Stata is perfect for “rectangular” data, when the dataset fits nicely inside a rectangle of observations (rows) and variables (colums) and when the conceptual difference between rows and columns is clear — this is what a dataset will have to look like just before running a regression. But things can get complicated when the raw dataset I need to manipulate is not already “rectangular”: this may include network data and multilevel data — even when the ultimate goal is to turn these messy-looking data, sometimes originating from multiple sources, into a nice rectangular dataset that can be analyzed with a simple linear model… Sure, Stata has a few powerful built-in commands (although I’d be embarrassed to say how many times I had to recheck the proper syntax for “reshape” in the Stata help). But sometimes egen, merge, expand, collapse and reshape won’t do the trick… and I find myself sorting, looping, using, saving and merging until I realize (too late of course!) that Stata can be a horrible, horrible tool when it comes to manipulating datasets that are not already rectangular. R on the other hand has two features that make it a great tool for data management:

  1. R can have multiple objects loaded in memory at the same time. Stata on the other hand can only work on one dataset at a time — which is not just inefficient (you always need to write the data into temporary files and read a new file to switch from one dataset to another), it can also  unnecessarily add lines to the code and create confusion.

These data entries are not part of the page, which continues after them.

-- ==== Sys2Proof/Machine/Micro.lean ====
section
/-! DEFINITION. What goes on inside the device beside the programs: the vector pipes (R21, R24–R28, R41, R42, R116, R357),
responses and home accesses (R103, R190, R197, R198, R201, R223, R233, R244, R290, R342, R358), the pager's answers
(R363), and saving and restoring (R245, R323–R327, R397). -/

namespace Sys2Proof.Machine

/-! ## Vector pipes (R24–R28, R41, R42) -/

/-- The queue numbers of a core: its control threads 0 to 3, the sweep context 4; the agent of a queue. -/
def queueAgent (core q : Nat) : Nat := if q = 4 then sweepId core else 4 * core + q

/-- The class of a pipe: 0 FMA-A, 1 FMA-B, 2 ALU/permute, 3 memory (R24). -/
def pipeClass (pipe : Nat) : Nat := pipe - 1

/-- May the instruction issue its next beats on the pipe: it has beats left, and is of the pipe's class, an FMA one on the pipe it
has begun on (R24)? -/
def VToken.fits (t : VToken) (pipe : Nat) : Bool :=
  t.pipe == pipeClass pipe && (pipe == 2 || pipe == 3 || t.on.getD pipe == pipe) && decide (t.issued < t.beats)

/-- Has the convoy of the queue's member `i` started: are its pipes free of earlier convoys' instructions (R28)? -/
def convoyStarted (ts : List VToken) (i : Nat) : Bool :=
  match ts[i]? with
  | none => false
  | some t =>
    let earlier := (ts.take i).filter (fun u => u.convoy < t.convoy && u.issued < u.beats)
    let members := ts.filter (fun u => u.convoy == t.convoy)
    let count (us : List VToken) (c : Nat) : Nat := (us.filter (fun u => u.pipe == c)).length
    members.all (fun m => count earlier m.pipe + count members m.pipe ≤ classWidth m.pipe)

/-- The place in a queue of the instruction that a pipe would take next. -/
def issueSlot (ts : List VToken) (pipe : Nat) : Option Nat :=
  ((List.range ts.length).find? (fun i => ts[i]?.any (fun t => t.fits pipe))).filter (convoyStarted ts)

/-- The beats of consumer `t` whose elements producer `u` has written: all where it reads nothing of it, none before the last
beat of a producer whose results cross lanes; a beat that reads elements past its own waits for those, a block's waits for the whole
block, and elements made of the bytes of others wait for those (R26, R96, R117). -/
def chained (t u : VToken) : Nat :=
  if t.reads &&& u.writes = 0 ∨ u.beats ≤ u.written then t.beats
  else if u.whole then 0
  else
    let made := u.written * 512 / max u.bits 1 * t.ratio.1 / max t.ratio.2 1 - (if t.far &&& u.writes = 0 then 0 else t.reach)
    made / max t.block 1 * t.block * t.bits / 512

/-- The beats an instruction may issue: those whose producers have been written (R26), 8 at most (R41). -/
def burst (ts : List VToken) (i : Nat) : Nat :=
  match ts[i]? with
  | none => 0
  | some t => min 8 ((ts.take i).foldl (fun n u => min n (chained t u)) t.beats - t.issued)

/-- Launch priority and weight of a queue (R41, R303, R322). -/
def State.queueRank (s : State) (core q : Nat) (a : Agent) : Nat × Nat :=
  if q = 4 then
    match s.cmds.find? (fun c => (s.core core).sweep == some c.id) with
    | none => (0, 8)
    | some c =>
      let w := match c.work with
        | .sweep _ _ _ _ _ _ _ wt _ _ _ => wt
        | _ => 8
      ((match s.launch? c.launch with | none => 0 | some l => l.prio), w)
  else match s.launch? a.launch with
    | none => (255, 8)
    | some l => (l.prio, l.weight)

/-- A head that is ready for a pipe: its queue, priority, weight, place, and the clock since which it has been ready. -/
structure Head where
  q : Nat
  prio : Nat
  weight : Nat
  slot : Nat
  since : Nat
deriving DecidableEq, Repr

/-- The ready heads of a core for a pipe (R41). -/
def State.heads (s : State) (core pipe : Nat) : List Head :=
  (List.range 5).filterMap (fun q =>
    match s.agent? (queueAgent core q) with
    | none => none
    | some a =>
      match issueSlot a.vqueue pipe with
      | none => none
      | some i =>
        if burst a.vqueue i = 0 then none
        else
          let (p, w) := s.queueRank core q a
          some { q := q, prio := p, weight := w, slot := i, since := (a.vqueue[i]?.bind (fun t => t.since)).getD s.clock })

/-- The head with the greatest value, the first of equals. -/
def greatest (f : Head → Int) : List Head → Option Head
  | [] => none
  | h :: rest => match greatest f rest with
    | none => some h
    | some k => if f h < f k then some k else some h

/-- The winner of a pipe: a head ready for 224 cycles, the oldest first; else the highest priority; among equals the shares
of R41. Whether the shares decided is told, for they change the credits. -/
def Core.winner (c : Core) (now : Nat) (hs : List Head) : Option (Head × Bool) :=
  match greatest (fun h => Int.ofNat (now - h.since)) (hs.filter (fun h => decide (224 ≤ now - h.since))) with
  | some h => some (h, false)
  | none =>
    let top := hs.foldl (fun n h => max n h.prio) 0
    (greatest (fun h => c.credit.getD h.q 0 + Int.ofNat h.weight) (hs.filter (fun h => h.prio == top))).map (fun h => (h, true))

/-- The credits after a grant by shares (R41). -/
def Core.share (c : Core) (hs : List Head) (w : Head) : Core :=
  let sum := hs.foldl (fun n h => n + h.weight) 0
  { c with credit := c.credit.zipIdx.map (fun (x, q) =>
      let own : Nat := (hs.filter (fun h => h.q == q)).foldl (fun n h => n + h.weight) 0
      if q = w.q then x + Int.ofNat own - Int.ofNat sum else x + Int.ofNat own) }

/-- A queue's instruction changed. -/
def State.setToken (s : State) (ag slot : Nat) (f : VToken → VToken) : State :=
  match s.agent? ag with
  | none => s
  | some a => s.putAgent { a with vqueue := a.vqueue.modify slot f }

/-- Beats of a queue's instruction issued on a pipe. -/
def VToken.issue (t : VToken) (pipe n : Nat) : VToken := { t with issued := t.issued + n, on := some pipe, since := none }

/-- One pipe granted to one head, where its last burst has ended (R330). Heads that wait keep the clock since which they have
been ready (R41). -/
def State.grantPipe (s : State) (core pipe : Nat) : State :=
  let hs := s.heads core pipe
  let s := hs.foldl (fun (s : State) h => s.setToken (queueAgent core h.q) h.slot (fun t => { t with since := some h.since })) s
  let c := s.core core
  if s.clock < kvGet 0 c.busy pipe then s
  else match c.winner s.clock hs with
    | none => s
    | some (w, shared) =>
      let ag := queueAgent core w.q
      let n := match s.agent? ag with | none => 0 | some a => burst a.vqueue w.slot
      let c := if shared then c.share (hs.filter (fun h => h.prio == w.prio)) w else c
      (s.setCore core { c with busy := kvSet c.busy pipe (s.clock + n) }).setToken ag w.slot (fun t => t.issue pipe n)

/-- ARBITER_GRANT (R24, R41, R42): FMA-A, then FMA-B, ALU/permute, memory. -/
def execArbiterGrant (core : Nat) (s : State) : Out :=
  event (modify (fun s => (List.range 4).foldl (fun (s : State) p => s.grantPipe core p) s)) s

/-- BEAT_WRITE (R26): an issued beat of the FMA or ALU pipes writes its result, of any instruction that has one. -/
def execBeatWrite (ag : Nat) (s : State) : Out :=
  event (asAgent ag (do
    let q := (← getCur).vqueue
    let due := (List.range q.length).filter (fun i => q[i]?.any (fun t => t.pipe != 2 && decide (t.written < t.issued)))
    match due[← drawBelow due.length]? with
    | none => idle
    | some i => modCur (fun a => { a with vqueue := a.vqueue.modify i (fun t => { t with written := t.written + 1 }) }))) s

/-- VECTOR_COMMIT (R357): the oldest vector instruction, all its beats written, leaves the queue. -/
def execVectorCommit (ag : Nat) (s : State) : Out :=
  event (asAgent ag (do
    match (← getCur).vqueue with
    | [] => idle
    | t :: rest => do
      need (decide (t.beats ≤ t.written))
      modCur (fun a => { a with vqueue := rest }))) s

/-- VQUEUE_ROOM (R21): the head of a full queue completes; the thread that waits for the place executes again. -/
def execVqueueRoom (ag : Nat) (s : State) : Out :=
  event (asAgent ag (do
    match (← getCur).status with
    | .waiting .vqueue _ =>
      modCur (fun a => { a with
        status := .running, vqueue := if 32 ≤ a.vqueue.length then a.vqueue.drop 1 else a.vqueue })
    | _ => idle)) s

/-! ## Row pressure and pre-emption (R116, R323, R324) -/

/-- Agent `id` is saved and stands off its core; an area that cannot be written stops its launch (R324, R397). -/
def State.saveAway (s : State) (id : Nat) : State :=
  match s.agent? id with
  | none => s
  | some _ => (settle (.hint 0) (saveThread .saved) (s.focus id)).focus s.cur.id

/-- Can the thread be saved now (R323)? It executes or waits; not while it changes the ways (R188) nor between a body's last instruction and
its end test (R141, R333). -/
def Agent.saveable (a : Agent) : Bool :=
  a.kind == .thread && match a.status with
  | .running => true
  | .waiting w _ => w != .update && w != .wear
  | _ => false

/-- The thread that row pressure pre-empts: of the greatest holding, then the lowest number (R116). -/
def State.rowVictim (s : State) (core : Nat) (stalled : Agent) : Option Agent :=
  let prio (a : Agent) : Nat := (s.queueRank core (if a.kind = .sweep then 4 else 0) a).1
  let cands := s.agents.filter (fun a => a.saveable && placeCore a.id == core && a.id != stalled.id &&
    decide (prio a ≤ prio stalled) && decide (0 < a.rowsHeld))
  cands.foldl (fun (b : Option Agent) a => match b with
    | none => some a
    | some x => if x.rowsHeld < a.rowsHeld ∨ (x.rowsHeld = a.rowsHeld ∧ a.id < x.id) then some a else b) none

/-- The elements before which the next instruction of the current agent may be cut (R162, R323): for vqbx those that begin a
block. -/
def State.cutPoints (s : State) : List Nat :=
  match s.upcoming with
  | none => []
  | some i =>
    if s.cur.kind ≠ .thread ∨ s.cur.status ≠ .running ∨ cuttable i = false then []
    else ((List.range s.regs.len).drop (s.regs.start + 1)).filter (fun k => !(i matches .vqbx ..) || k % 32 == 0)
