-- ==== Sys2Proof/Certificates/Slice0/Obligations.lean ====
section
/-! DEFINITION. The statements about the GX9 that the provers prove. Each says which rule of spec/ it follows; what it says
a next state is, it says whole: whatever it does not name is unchanged. -/

open Sys2Proof Sys2Proof.Machine

/-! ## Scalar integers and control -/

/-- R130: the twelve register-register forms that cannot raise an event complete and change gd and the pc alone. R132:
register-immediate forms. R71: g0 reads as zero in every state, and a write to it changes nothing, as add and mul with g0 as
destination show. -/
def Obligations.ScalarIntegers : Prop :=
  (∀ (s : State) (d a b : Reg), s.runs .any →
     exec (.add d a b) s = .next ((s.setG d (s.g a + s.g b)).retire (.add d a b) .seq) ∧
     exec (.sub d a b) s = .next ((s.setG d (s.g a - s.g b)).retire (.sub d a b) .seq) ∧
     exec (.and d a b) s = .next ((s.setG d (s.g a &&& s.g b)).retire (.and d a b) .seq) ∧
     exec (.or d a b) s = .next ((s.setG d (s.g a ||| s.g b)).retire (.or d a b) .seq) ∧
     exec (.xor d a b) s = .next ((s.setG d (s.g a ^^^ s.g b)).retire (.xor d a b) .seq) ∧
     exec (.sll d a b) s = .next ((s.setG d (s.g a <<< ((s.g b).toNat % 64))).retire (.sll d a b) .seq) ∧
     exec (.srl d a b) s = .next ((s.setG d (s.g a >>> ((s.g b).toNat % 64))).retire (.srl d a b) .seq) ∧
     exec (.sra d a b) s = .next ((s.setG d ((s.g a).sshiftRight ((s.g b).toNat % 64))).retire (.sra d a b) .seq) ∧
     exec (.slt d a b) s = .next ((s.setG d (if (s.g a).toInt < (s.g b).toInt then 1 else 0)).retire (.slt d a b) .seq) ∧
     exec (.sltu d a b) s = .next ((s.setG d (if (s.g a).toNat < (s.g b).toNat then 1 else 0)).retire (.sltu d a b) .seq) ∧
     exec (.mul d a b) s = .next ((s.setG d (s.g a * s.g b)).retire (.mul d a b) .seq) ∧
     exec (.mulh d a b) s =
       .next ((s.setG d (BitVec.ofInt 64 ((s.g a).toInt * (s.g b).toInt / 2 ^ 64))).retire (.mulh d a b) .seq)) ∧
  (∀ (s : State) (d a : Reg) (imm : BitVec 16), s.runs .any →
     exec (.addi d a imm) s = .next ((s.setG d (s.g a + imm.signExtend 64)).retire (.addi d a imm) .seq) ∧
     exec (.andi d a imm) s = .next ((s.setG d (s.g a &&& imm.setWidth 64)).retire (.andi d a imm) .seq) ∧
     exec (.ori d a imm) s = .next ((s.setG d (s.g a ||| imm.setWidth 64)).retire (.ori d a imm) .seq) ∧
     exec (.xori d a imm) s = .next ((s.setG d (s.g a ^^^ imm.setWidth 64)).retire (.xori d a imm) .seq) ∧
     exec (.slti d a imm) s =
       .next ((s.setG d (if (s.g a).toInt < imm.toInt then 1 else 0)).retire (.slti d a imm) .seq) ∧
     exec (.sltiu d a imm) s =
       .next ((s.setG d (if (s.g a).toNat < (imm.signExtend 64).toNat then 1 else 0)).retire (.sltiu d a imm) .seq) ∧
     exec (.lui d imm) s = .next ((s.setG d (imm.signExtend 64 <<< 16)).retire (.lui d imm) .seq) ∧
     exec (.lsi d a imm) s = .next ((s.setG d (s.g a <<< 16 ||| imm.setWidth 64)).retire (.lsi d a imm) .seq)) ∧
  (∀ (s : State) (x : Word), s.g 0 = 0 ∧ s.setG 0 x = s ∧
     ∀ (a b : Reg), s.runs .any → exec (.add 0 a b) s = .next (s.retire (.add 0 a b) .seq) ∧
       exec (.mul 0 a b) s = .next (s.retire (.mul 0 a b) .seq))

/-- R131: the four division forms complete on every operand; what a quotient that cannot be represented saturates to, and the
event it raises in FFLAGS alone. -/
def Obligations.ScalarDivision : Prop :=
  ∀ (s : State) (d a b : Reg), s.runs .any →
    let x := s.g a; let y := s.g b
    (y = 0 →
      exec (.div d a b) s = .next (((s.raise 8).setG d (if x = 0 then 0 else if x.toInt < 0 then 0x8000000000000000
        else 0x7FFFFFFFFFFFFFFF)).retire (.div d a b) .seq) ∧
      exec (.divu d a b) s = .next (((s.raise 8).setG d (if x = 0 then 0 else 0xFFFFFFFFFFFFFFFF)).retire (.divu d a b) .seq) ∧
      exec (.rem d a b) s = .next (((s.raise 8).setG d x).retire (.rem d a b) .seq) ∧
      exec (.remu d a b) s = .next (((s.raise 8).setG d x).retire (.remu d a b) .seq)) ∧
    (x = 0x8000000000000000 → y = 0xFFFFFFFFFFFFFFFF →
      exec (.div d a b) s = .next (((s.raise 4).setG d 0x7FFFFFFFFFFFFFFF).retire (.div d a b) .seq) ∧
      exec (.rem d a b) s = .next ((s.setG d 0).retire (.rem d a b) .seq)) ∧
    (y ≠ 0 → ¬(x = 0x8000000000000000 ∧ y = 0xFFFFFFFFFFFFFFFF) →
      ∃ q r : Word, q.toInt * y.toInt + r.toInt = x.toInt ∧ r.toInt.natAbs < y.toInt.natAbs ∧
        (r.toInt = 0 ∨ (r.toInt < 0 ↔ x.toInt < 0)) ∧
        exec (.div d a b) s = .next ((s.setG d q).retire (.div d a b) .seq) ∧
        exec (.rem d a b) s = .next ((s.setG d r).retire (.rem d a b) .seq)) ∧
    (y ≠ 0 →
      ∃ q r : Word, q.toNat * y.toNat + r.toNat = x.toNat ∧ r.toNat < y.toNat ∧
        exec (.divu d a b) s = .next ((s.setG d q).retire (.divu d a b) .seq) ∧
        exec (.remu d a b) s = .next ((s.setG d r).retire (.remu d a b) .seq))

/-- R133, whole: major 0x0A with sop 0, 1, 2; the results of sll, srl and sra with count sh; sop 3 is no instruction. -/
def Obligations.ImmediateShifts : Prop :=
  (∀ (d a : Reg) (sh : BitVec 6),
    encode (.slli d a sh) = BitVec.ofNat 32 (0x0A * 2 ^ 26 + d.toNat * 2 ^ 21 + a.toNat * 2 ^ 16 + sh.toNat) ∧
    encode (.srli d a sh) = BitVec.ofNat 32 (0x0A * 2 ^ 26 + d.toNat * 2 ^ 21 + a.toNat * 2 ^ 16 + 1 * 2 ^ 6 + sh.toNat) ∧
    encode (.srai d a sh) = BitVec.ofNat 32 (0x0A * 2 ^ 26 + d.toNat * 2 ^ 21 + a.toNat * 2 ^ 16 + 2 * 2 ^ 6 + sh.toNat) ∧
    decode (encode (.slli d a sh)) = some (.slli d a sh) ∧ decode (encode (.srli d a sh)) = some (.srli d a sh) ∧
    decode (encode (.srai d a sh)) = some (.srai d a sh) ∧
    decode (BitVec.ofNat 32 (0x0A * 2 ^ 26 + d.toNat * 2 ^ 21 + a.toNat * 2 ^ 16 + 3 * 2 ^ 6 + sh.toNat)) = none) ∧
  (∀ (s : State) (d a : Reg) (sh : BitVec 6), s.runs .any →
    exec (.slli d a sh) s = .next ((s.setG d (s.g a <<< sh.toNat)).retire (.slli d a sh) .seq) ∧
    exec (.srli d a sh) s = .next ((s.setG d (s.g a >>> sh.toNat)).retire (.srli d a sh) .seq) ∧
    exec (.srai d a sh) s = .next ((s.setG d ((s.g a).sshiftRight sh.toNat)).retire (.srai d a sh) .seq)) ∧
  (∀ (s : State) (d a b : Reg), s.runs .any →
    (∃ t u, exec (.sll d a b) s = .next t ∧ exec (.slli d a ((s.g b).setWidth 6)) s = .next u ∧ t.g d = u.g d) ∧
    (∃ t u, exec (.srl d a b) s = .next t ∧ exec (.srli d a ((s.g b).setWidth 6)) s = .next u ∧ t.g d = u.g d) ∧
    (∃ t u, exec (.sra d a b) s = .next t ∧ exec (.srai d a ((s.g b).setWidth 6)) s = .next u ∧ t.g d = u.g d))
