-- ==== Sys2Proof/Laws/Ops.lean ====
section
/-! SUPPORT. What each shared operation can do, said once: the monad's steps, the frame of an instruction, the end of one,
taking an exception and returning from one, and the frames of events. -/

namespace Sys2Proof.Machine

variable {α β : Type}

/-! ### The monad -/

@[simp] theorem exec_pure (a : α) (s : State) : (pure a : Exec α) s = .ok a s := rfl
@[simp] theorem exec_get (s : State) : (get : Exec State) s = .ok s s := rfl
@[simp] theorem exec_set (t s : State) : (set t : Exec PUnit) s = .ok ⟨⟩ t := rfl
@[simp] theorem exec_modify (f : State → State) (s : State) : (modify f : Exec PUnit) s = .ok ⟨⟩ (f s) := rfl
@[simp] theorem exec_throw (e : Stop) (s : State) : (throw e : Exec α) s = .error e s := rfl
@[simp] theorem exec_trap (c : Nat) (v : Option Word) (v2 : Word) (st : Nat) (s : State) :
    (trap c v v2 st : Exec α) s = .error (.trap { cause := c, val := v, val2 := v2, strm := st }) s := rfl
@[simp] theorem exec_idle (s : State) : (idle : Exec α) s = .error .idle s := rfl
@[simp] theorem exec_getG (n : Reg) (s : State) : getG n s = .ok (s.g n) s := rfl
@[simp] theorem exec_putG (n : Reg) (x : Word) (s : State) : putG n x s = .ok ⟨⟩ (s.setG n x) := rfl
@[simp] theorem exec_getCur (s : State) : getCur s = .ok s.cur s := rfl
@[simp] theorem exec_getRegs (s : State) : getRegs s = .ok s.regs s := rfl
@[simp] theorem exec_modCur (f : Agent → Agent) (s : State) : modCur f s = .ok ⟨⟩ { s with cur := f s.cur } := rfl
@[simp] theorem exec_modRegs (f : Regs → Regs) (s : State) : modRegs f s = .ok ⟨⟩ (s.setRegs (f s.regs)) := rfl
@[simp] theorem exec_modTower (w : Nat) (f : Tower → Tower) (s : State) :
    modTower w f s = .ok ⟨⟩ (s.setTower w (f (s.tower w))) := rfl
@[simp] theorem exec_modCluster (g : Nat) (f : Cluster → Cluster) (s : State) :
    modCluster g f s = .ok ⟨⟩ (s.setCluster g (f (s.cluster g))) := rfl
@[simp] theorem exec_modDev (f : Device → Device) (s : State) : modDev f s = .ok ⟨⟩ { s with dev := f s.dev } := rfl
@[simp] theorem exec_need_true (s : State) : need true s = .ok ⟨⟩ s := rfl
@[simp] theorem exec_need_false (s : State) : need false s = .error .idle s := rfl

theorem exec_need {b : Bool} (h : b = true) (s : State) : need b s = .ok ⟨⟩ s := by subst h; rfl

/-- What follows a computation that answers runs on from its answer. -/
theorem exec_bind_ok {x : Exec α} {f : α → Exec β} {s t : State} {a : α} (h : x s = .ok a t) :
    (x >>= f) s = f a t := by simp [bind, EStateM.bind, h]

/-- What follows a computation that stops does not run. -/
theorem exec_bind_error {x : Exec α} {f : α → Exec β} {s t : State} {e : Stop} (h : x s = .error e t) :
    (x >>= f) s = .error e t := by simp [bind, EStateM.bind, h]

/-- A computation of two parts answers only where both do. -/
theorem exec_bind_eq_ok {x : Exec α} {f : α → Exec β} {s t : State} {b : β} (h : (x >>= f) s = .ok b t) :
    ∃ a u, x s = .ok a u ∧ f a u = .ok b t := by
  cases hx : x s with
  | ok a u => exact ⟨a, u, rfl, (exec_bind_ok hx).symm.trans h⟩
  | error e u => exact absurd ((exec_bind_error hx).symm.trans h) (by simp)

/-- A part that must hold, held. -/
theorem orTrap_ok (va : Word) (st : Nat) {x : Except AFault α} {a : α} (h : x = .ok a) (s : State) :
    orTrap va st x s = .ok a s := by subst h; rfl

theorem orTrap_error (va : Word) (st : Nat) {x : Except AFault α} {f : AFault} (h : x = .error f) (s : State) :
    orTrap va st x s = .error (f.trap va st) (s.foundIn f.found) := by subst h; rfl

theorem attempt_ok {x : Exec α} {s t : State} {a : α} (h : x s = .ok a t) : attempt x s = .ok (.ok a) t := by
  simp [attempt, h]

theorem attempt_error {x : Exec α} {s t : State} {e : Stop} (h : x s = .error e t) : attempt x s = .ok (.error e) t := by
  simp [attempt, h]

/-! ### What becomes of a computation -/

theorem settle_ok (i : Instr) {x : Exec Unit} {s t : State} (h : x s = .ok () t) : settle i x s = t := by
  simp [settle, h]

theorem settle_idle (i : Instr) {x : Exec Unit} {s t : State} (h : x s = .error .idle t) : settle i x s = t := by
  simp [settle, h]

theorem settle_wait (i : Instr) {x : Exec Unit} {s t : State} {w : Wait} (h : x s = .error (.wait w) t) :
    settle i x s = { t with cur := { t.cur with status := .waiting w i, waitSince := t.clock } } := by
  simp [settle, h]

theorem settle_trap (i : Instr) {x : Exec Unit} {s t u : State} {p : Trap} (h : x s = .error (.trap p) t)
    (k : takeTrap p i t = .ok () u) : settle i x s = u := by
  simp [settle, h, k]

theorem settle_stop (i : Instr) {x : Exec Unit} {s t : State} {c : Nat} (h : x s = .error (.stop c) t) :
    settle i x s = eventStep (stopLaunch t.cur.launch c) t := by
  simp [settle, h]

theorem event_ok {x : Exec Unit} {s t : State} (h : x s = .ok () t) : event x s = .next t := by
  simp [event, eventStep, h]

theorem event_stop {x : Exec Unit} {s t : State} {e : Stop} (h : x s = .error e t) : event x s = .next t := by
  simp [event, eventStep, h]

theorem asAgent_self {x : Exec α} {s t : State} {a : α} (h : x s = .ok a t) (k : t.cur.id = s.cur.id) :
    asAgent s.cur.id x s = .ok a t := by
  simp [asAgent, State.agent?, State.focus, h, k]

@[simp] theorem agent_self (s : State) : s.agent? s.cur.id = some s.cur := by simp [State.agent?]
@[simp] theorem focus_self (s : State) : s.focus s.cur.id = s := by simp [State.focus]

  2. R can easily handle multiple types of objects: vectors, matrices, arrays, data frames (i.e. datasets), lists, functions… Stata on the other hand is mostly designed to work on datasets: most commands take variables or variable lists as input; and when Stata tries to handle other types of objects (matrices, scalars, macros, ado files…), Stata uses distinct commands each with a different syntax (e.g. “matrix define”, “scalar”, “local”, “global”, “program define” instead of “generate”…) and sometimes a completely different language (Mata for matrix operations — which I have never had the patience to learn). R on the other hand handles these objects in a simple and consistent manner (for example it uses the same assignment operator “<-” for a matrix, a vector, an array, a list or a function…) and can extract elements which are seamlessly “converted” into other object types (e.g. a column of a matrix, or coefficients/standard errors from a model are by definition vectors, which can be treated as such and added as variables in a data frame, without even using any special command à la “svmat”).